A WebRTC video frame goes from camera sensor → 30 stages → display on the far end, in under 200ms. Most of those stages are invisible. Understanding the pipeline is what lets you debug 'why is video frozen' or 'why is latency 800ms instead of 200'.
Capture + encode
Camera sensor (~33ms per frame at 30fps). Hardware encoder (~10-30ms) produces H.264/VP8/VP9/AV1 frame. RTP packetizer splits into ~1200-byte payloads, adds RTP headers + sequence numbers + timestamps.
Network transport
DTLS-SRTP encrypts each RTP packet.
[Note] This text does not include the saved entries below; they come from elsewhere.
-- ==== Sys2Proof/Machine/Settle.lean ====
section
/-!
DEFINITION. BLOCK_STATE_SETTLE: a block with EN ends its STARTING or STOPPING (R375).
-/

namespace Sys2Proof.Machine

/-- A block settles: ON, or OFF, from which a pending restart starts it again. `on` and `off` are what it does on entering those
states, `start` what EN does. -/
def settleWith (s : State) (o : Nat) (on off start : State → State) : State :=
  match settled s o with
  | none => s
  | some v =>
    if v = stOn then on (setBlkState s o stOn)
    else
      let s1 := off (setBlkState s o stOff)
      if v = stStarting ∧ blkState s1 o = stOff then start s1 else s1

/-- The block whose CTRL register is at `o` settles. -/
def settleBlock (s : State) (o : Nat) : State :=
  let k := o / 0x100000
  let n := o % 0x1000 / 0x40
  let en (s : State) : State := writeEn s o true
  if !isCtrl o then s
  else if k = 1 then pairSettle s n
  else if k = 5 then settleWith s o (tinOn · n) (tinOff · n) (tinEn · n true)
  else if k = 6 then settleWith s o (dacOn · n) (dacOff · n) en
  else if 0x10 ≤ k ∧ k < 0x16 then settleWith s o (linkOn · (k - 0x10)) id en
  else settleWith s o id id en

/-- BLOCK_STATE_SETTLE. -/
def execBlockStateSettle (ctrl : BitVec 26) (s : State) : Host.Outcome State Fault Refusal := .next (settleBlock s ctrl.toNat)

end Sys2Proof.Machine
end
UDP socket sends to peer (direct or via TURN server). Network adds 10-200ms RTT. Per-packet jitter handled by jitter buffer on the receive side.
Jitter buffer
Receive side queues incoming packets briefly (~30-100ms) to absorb jitter and reorder out-of-order packets. Adaptive size — grows in bad networks, shrinks in good. Cost: latency added equal to buffer depth.
Decode + render
RTP depacketizer reassembles frames. Hardware decoder (~5-20ms) produces raw YUV. Renderer color-converts to RGB and displays. Output frame rate matches input rate via display sync.
Where latency hides
| Stage | Typical latency |
|---|---|
| Capture | 33ms |
| Encode | 10-30ms |
| Network RTT/2 | 10-100ms |
| Jitter buffer | 30-100ms |
| Decode | 5-20ms |
| Render | 16-33ms |
| Total | ~150-300ms |